Most machine learning problems assume you have labeled examples of what you are trying to detect. Anomaly detection is different: you often cannot label anomalies in advance because you do not know what form they will take. You cannot collect examples of "all possible fraud patterns" before fraud happens. You cannot label "all possible equipment failure modes" before equipment fails. Anomaly detection finds what is unusual without being told what unusual looks like.
This unsupervised nature makes anomaly detection both powerful and tricky to evaluate correctly.

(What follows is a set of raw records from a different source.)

-- ==== Sys2Proof/Machine/Rings.lean ====
section
/-! DEFINITION. The host DMA rings (R433 to R436): doorbells, completions, the messages of RING vectors, frames read from TX
rings, and the egress of ports 16 to 18. -/
namespace Sys2Proof.Machine

/-! ## MSI-X messages (R432) -/

/-- The RING vectors that name a ring. -/
def ringVecs (s : State) (ring : Nat) : List Nat :=
  (List.range 32).filter fun v => decide (rd s (HOST.VEC_KIND v) = 2 ∧ rd s (HOST.VEC_RING v) = ring)

/-- A ring has written a completion: each vector that names it counts it, and sends its message at COAL_COUNT (R432). -/
def announce (ring : Nat) (s : State) : State :=
  forEach (ringVecs s ring) (fun v s =>
    let (n, first) := aget s.host.coal v (0, s.time.cycle)
    if rd s (HOST.COAL_COUNT v) ≤ n + 1 then msixSend v { s with host := { s.host with coal := adel s.host.coal v } }
    else { s with host := { s.host with coal := aset s.host.coal v (n + 1, first) } }) s

/-- COAL_TIMEOUT of a vector: due COAL_US after its first completion not yet announced (R432). -/
def execCoalTimeout (t : Nat) (vec : Nat) (s : State) : Out :=
  ev t s fun s =>
    match s.host.coal.find? (fun e => e.1 == vec) with
    | some (_, _, first) =>
      if first + 400 * rd s (HOST.COAL_US vec) ≤ s.time.cycle then
        msixSend vec { s with host := { s.host with coal := adel s.host.coal vec } }
      else s
    | none => s

/-- VEC_REARM: each named ATTN vector whose expression is non-zero sends its message again (R432). -/
def vecRearmCmd (p : Port) (v : Nat) (s : State) : State :=
  fabricCmd p 0x80 0x180 none []
    (fun s =>
      forEach ((List.range 32).filter fun k => bit v k && decide (rd s (HOST.VEC_KIND k) = 1) && vecExpr s s.attn.sum k) msixSend s) s

/-- VEC_REARM from a fabric port, with the word written. -/
def execVecRearm (t : Nat) (p : Port) (v : Nat) (s : State) : Out := evPort p t s (vecRearmCmd p v)

/-- A vector is masked or unmasked in the MSI-X table; an unmasked vector sends what it holds pending (R432). -/
def vecMaskWrite (v : Nat) (mask : Bool) (s : State) : State :=
  let s := { s with host := { s.host with vecMasked := (if mask then [v] else []) ++ s.host.vecMasked.filter (· != v) } }
  if !mask && s.host.pba.contains v then msixSend v { s with host := { s.host with pba := s.host.pba.filter (· != v) } } else s

/-! ## Ring registers (R433, R434) -/

/-- EN of a ring: 0 to 7 deck, 8 to 15 RX, 16 to 23 TX. -/
def ringEn (n : Nat) : Fld := if n < 8 then CTXQ.RING_EN n else if n < 16 then HOST.RX_EN (n - 8) else HOST.TX_EN (n - 16)
/-- HEAD of a ring. -/
def ringHead (n : Nat) : Fld := if n < 8 then CTXQ.RING_HEAD n else if n < 16 then HOST.RX_HEAD (n - 8) else HOST.TX_HEAD (n - 16)
/-- TAIL of a ring. -/
def ringTail (n : Nat) : Fld := if n < 8 then CTXQ.RING_TAIL n else if n < 16 then HOST.RX_TAIL (n - 8) else HOST.TX_TAIL (n - 16)
/-- RING_DONE of a ring. -/
def ringDone (n : Nat) : Fld := if n < 8 then CTXQ.RING_DONE n else if n < 16 then HOST.RX_DONE (n - 8) else HOST.TX_DONE (n - 16)
/-- CPL_BASE of a ring. -/
def ringCpl (n : Nat) : Fld := if n < 8 then CTXQ.CPL_BASE n else if n < 16 then HOST.RX_CPL_BASE (n - 8) else HOST.TX_CPL_BASE (n - 16)
/-- LOG2SIZE of a ring. -/
def ringLog (n : Nat) : Fld := if n < 8 then CTXQ.RING_SIZE n else if n < 16 then HOST.RX_SIZE (n - 8) else HOST.TX_SIZE (n - 16)
/-- Slots of a ring. -/
def ringSlots (s : State) (n : Nat) : Nat := 2 ^ rd s (ringLog n)
/-- Descriptors a ring holds: it is empty when HEAD equals TAIL (R433). -/
def ringHeld (s : State) (n : Nat) : Nat := (rd s (ringTail n) + ringSlots s n - rd s (ringHead n)) % ringSlots s n

/-- The host DMA writes bytes at an address. -/
def dmaWrite (addr : Nat) (b : List Nat) (s : State) : State :=
  { s with host := { s.host with dma := s.host.dma ++ [(addr, b)] } }

/-- A completion of descriptor slot i goes to completion slot i (R433). -/
def complete (n i : Nat) (b : List Nat) (s : State) : State :=
  announce n (inc (ringDone n) (dmaWrite (rd s (ringCpl n) + 16 * i) b s))

/-- HEAD moves past a descriptor; a wrap toggles PHASE (R434). -/
def ringNext (n : Nat) (s : State) : State :=
  let h := rd s (ringHead n) + 1
  if h < ringSlots s n then wr (ringHead n) h s
  else
    let w := s.host.wrapped
    { wr (ringHead n) 0 s with host := { s.host with wrapped := if w.contains n then w.filter (· != n) else n :: w } }

/-- FLAGS bit 7 of a completion: PHASE, 1 in the first pass (R434). -/
def phaseFlag (s : State) (n : Nat) : Nat := if s.host.wrapped.contains n then 0 else 128

/-- The host DMA runs: the function is not in D3hot (R431). -/
def dmaRuns (s : State) : Bool := !s.host.msixStopped && bulkRuns s

/-! ## Doorbells (R430, R433) -/

/-- A write to BAR2 is discarded (R430, R433). -/
def dbBad (s : State) : State := s |> inc HOST.DB_BAD |> raise 0x80 0

/-- A write to BAR2: a doorbell sets TAIL; the MSI-X table takes a vector's mask, the PBA takes nothing; every other offset is discarded (R430, R432,
R433). -/
def doorbell (off v : Nat) (word32 : Bool) (s : State) : State :=
  if off < 0x60 then
    let n := off / 4
    if !word32 || decide (off % 4 ≠ 0) || decide (rd s (ringEn n) = 0) || decide (ringSlots s n ≤ v) then dbBad s
    else wr (ringTail n) v s
  else if 0x1000 ≤ off ∧ off < 0x1200 then
    if off % 16 = 12 then vecMaskWrite ((off - 0x1000) / 16) (bit v 0) s else s
  else if 0x2000 ≤ off ∧ off < 0x2008 then s
  else inc HOST.DB_BAD s

/-- DOORBELL: a PCIe write at an offset of BAR2. -/
def execDoorbell (t : Nat) (off v : Nat) (word32 : Bool) (s : State) : Out := ev t s (doorbell off v word32)

/-! ## TX rings (R434, R436) -/

/-- The rings of a kind in round-robin order after the one visited last. -/
def ringOrder (last : Nat) : List Nat := (List.range 8).map fun k => (last + 1 + k) % 8

/-- A bus error of the host DMA. -/
def busError (s : State) : State := s |> inc HOST.BUS_ERRORS |> raise 0x80 1

/-- The descriptors up to the first with EOP; none where no EOP stands among them. -/
def toEop (l : List (List Nat)) : Option (List (List Nat)) :=
  match l with
  | [] => none
  | d :: r => if bit (d.getD 10 0) 0 then some [d] else (toEop r).map (d :: ·)

/-- The completions of a frame's descriptors: STATUS and the frame's LEN on the last (R434). -/
def txComplete (n status len : Nat) (k : Nat) (s : State) : State :=
  match k with
  | 0 => s
  | k + 1 =>
    let last := decide (k = 0)
    let b := [if last then status else 0, phaseFlag s n] ++ toLe 2 (if last then len else 0) ++ zeros 12
    txComplete n status len k (ringNext n (complete n (rd s (ringHead n)) b s))

/-- A frame read from the TX ring whose turn it is: its descriptors, its bytes, and whether a read failed (R434, R436). -/
def hostTx (descs : List (List Nat)) (data : List Nat) (err : Bool) (s : State) : State :=
  match (ringOrder s.host.lastTx).find? (fun r => decide (rd s (HOST.TX_EN r) = 1 ∧ ringHeld s (16 + r) ≠ 0)), toEop descs with
  | some r, some ds =>
    if ringHeld s (16 + r) < ds.length ∨ dmaRuns s = false then s else
    let len := (ds.map fun d => le (slice d 8 2)).foldl (· + ·) 0
    let bad := ds.any (fun d => decide (slice d 11 5 ≠ zeros 5)) || decide (len < 64 ∨ 9728 < len)
    let s := { s with host := { s.host with lastTx := r } }
    if err then busError (dropAt 18 1 (txComplete (16 + r) 0x21 len ds.length s))
    else if bad then dropAt 18 1 (txComplete (16 + r) 1 len ds.length s)
    else ingress 18 (fit len data) (txComplete (16 + r) 0 len ds.length s)
  | _, _ => s

/-- HOST_TX_FRAME: the descriptors and bytes of a frame read whole from a TX ring (R436). -/
def execHostTxFrame (t : Nat) (descs : List (List Nat)) (data : List Nat) (err : Bool) (s : State) : Out :=
  ev t s (hostTx descs data err)

/-! ## Egress (R182, R187, R197, R435, R438) -/

/-- Bytes a buffer of an RX ring holds (R458). -/
def rxBuf (s : State) (r : Nat) : Nat := max 1 (rd s (HOST.RX_BUF_SIZE r)) * 256

/-- Port 18 can take a frame: every enabled RX ring holds enough descriptors for 9,728 bytes (R435). -/
def hostReady (s : State) : Bool :=
  dmaRuns s && (List.range 8).all fun r =>
    decide (rd s (HOST.RX_EN r) = 0) || decide ((9728 + rxBuf s r - 1) / rxBuf s r ≤ ringHeld s (8 + r))

/-- An Ethernet port's LINK: port 16 is ETH0, 17 ETH1 (R438). -/
def ethLink (s : State) (port : Nat) : Bool := decide (rd s (ETH.E_LINK (port - 16)) = 1)

/-- The Ethernet ports the variant fits (R3). -/
def ethFitted (v : Variant) (port : Nat) : Bool := sourceFitted v port

/-- The downstream ports the engine may serve: a transmitter that is ready, and one whose link is down, where frames are dropped
(R187, R435, R438). -/
def egressPorts (s : State) (ready : List Nat) : List Nat :=
  ([16, 17].filter fun p => ethFitted s.fuse.variant p && (ready.contains p || !ethLink s p))
    ++ (if ready.contains 18 && hostReady s then [18] else [])

/-- The buffers of an RX frame: for each, the data written and the completion (R434). -/
def rxWrite (fuel r : Nat) (first : Bool) (bufs d : List Nat) (info : List Nat) (s : State) : State :=
  match fuel with
  | 0 => s
  | fuel + 1 =>
    let n := rxBuf s r
    let eop := decide (d.length ≤ n)
    let len := min n d.length
    let flags := b2n first + 2 * b2n eop + phaseFlag s (8 + r)
    let s := dmaWrite (bufs.headD 0) (d.take n) s
    let s := ringNext (8 + r) (complete (8 + r) (rd s (ringHead (8 + r))) (toLe 2 len ++ [flags] ++ info) s)
    if eop then s else rxWrite fuel r false (bufs.drop 1) (d.drop n) info s

/-- A frame leaves at port 18: to the RX ring its PCP names, or RX_DEFAULT untagged; dropped where the ring is disabled
(R435). -/
def hostEgress (bufs : List Nat) (x : SFrame) (s : State) : State :=
  let d := rewritten s x.frame
  let pcp := (vlanOf d).2.1
  let r := if isTagged d then pcp else rd s HOST.RX_DEFAULT
  if rd s (HOST.RX_EN r) = 0 then freeFrame false x.frame (inc HOST.RX_DISABLED_DROPS s)
  else
    let info := [x.frame.src, ptypeOf s x.frame, pcp, 0, 0] ++ toLe 8 (scReg x.frame.enq)
    let s := { s with tm := { s.tm with lastOut := some (18, d) } }
    frameLeaves 18 x.queue false x.frame (inc HOST.RX_FRAMES (rxWrite (d.length + 1) r true bufs d info s))

/-- The MAC generates the FCS of a frame it sends (R437). -/
def withFcs (d : List Nat) : List Nat := let b := d.take (d.length - 4); b ++ toLe 4 (crc32 b)

/-- A frame leaves at an Ethernet port, or is dropped there while LINK is 0 (R438). -/
def ethEgress (port : Nat) (x : SFrame) (s : State) : State :=
  if ethLink s port then
    let s := { s with tm := { s.tm with lastOut := some (port, withFcs (rewritten s x.frame)) } }
    frameLeaves port x.queue false x.frame (inc (ETH.E_TX_FRAMES (port - 16)) s)
  else freeFrame false x.frame (inc (ETH.LINKDOWN_DROPS (port - 16)) s)

/-- EGRESS_FRAME: the downstream engine takes the frame the scheduler chooses for the ports that can take one, and its last
byte leaves (R187, R197). -/
def egress (ready bufs : List Nat) (s : State) : State :=
  if enabled s 0x10 = false ∨ tmHalted s = true ∨ bulkRuns s = false then s else
  match takeFrame s (egressPorts s ready) with
  | none => s
  | some (s', x) =>
    let port := queuePort s x.queue
    resetIdle x.queue (if port = 18 then hostEgress bufs x s' else ethEgress port x s')

/-- EGRESS_FRAME: the downstream ports whose transmitters can take a frame, and the buffer addresses in the next descriptors of
the RX ring. -/
def execEgressFrame (t : Nat) (ready bufs : List Nat) (s : State) : Out := ev t s (egress ready bufs)

end Sys2Proof.Machine
end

The evaluation problem alone -- why accuracy is useless and what to use instead -- is where most practitioners go wrong.
What Makes Something an Anomaly
An anomaly is a data point that is significantly different from the rest of the data. This can mean:
Point anomalies: A single instance that is unusual in isolation. A transaction for $50,000 when the average is $85. A server responding in 30 seconds when the average is 200ms.
Contextual anomalies: An instance that is unusual given its context but not unusual in isolation. A temperature of 80 degrees Fahrenheit is normal in summer but anomalous in January. A transaction of $200 is normal on weekdays but unusual at 3am from a foreign IP.
Collective anomalies: A sequence of instances that is collectively unusual even though individual instances are not. A series of small transactions (each under $10) from a single card in rapid succession -- individually normal, collectively suspicious.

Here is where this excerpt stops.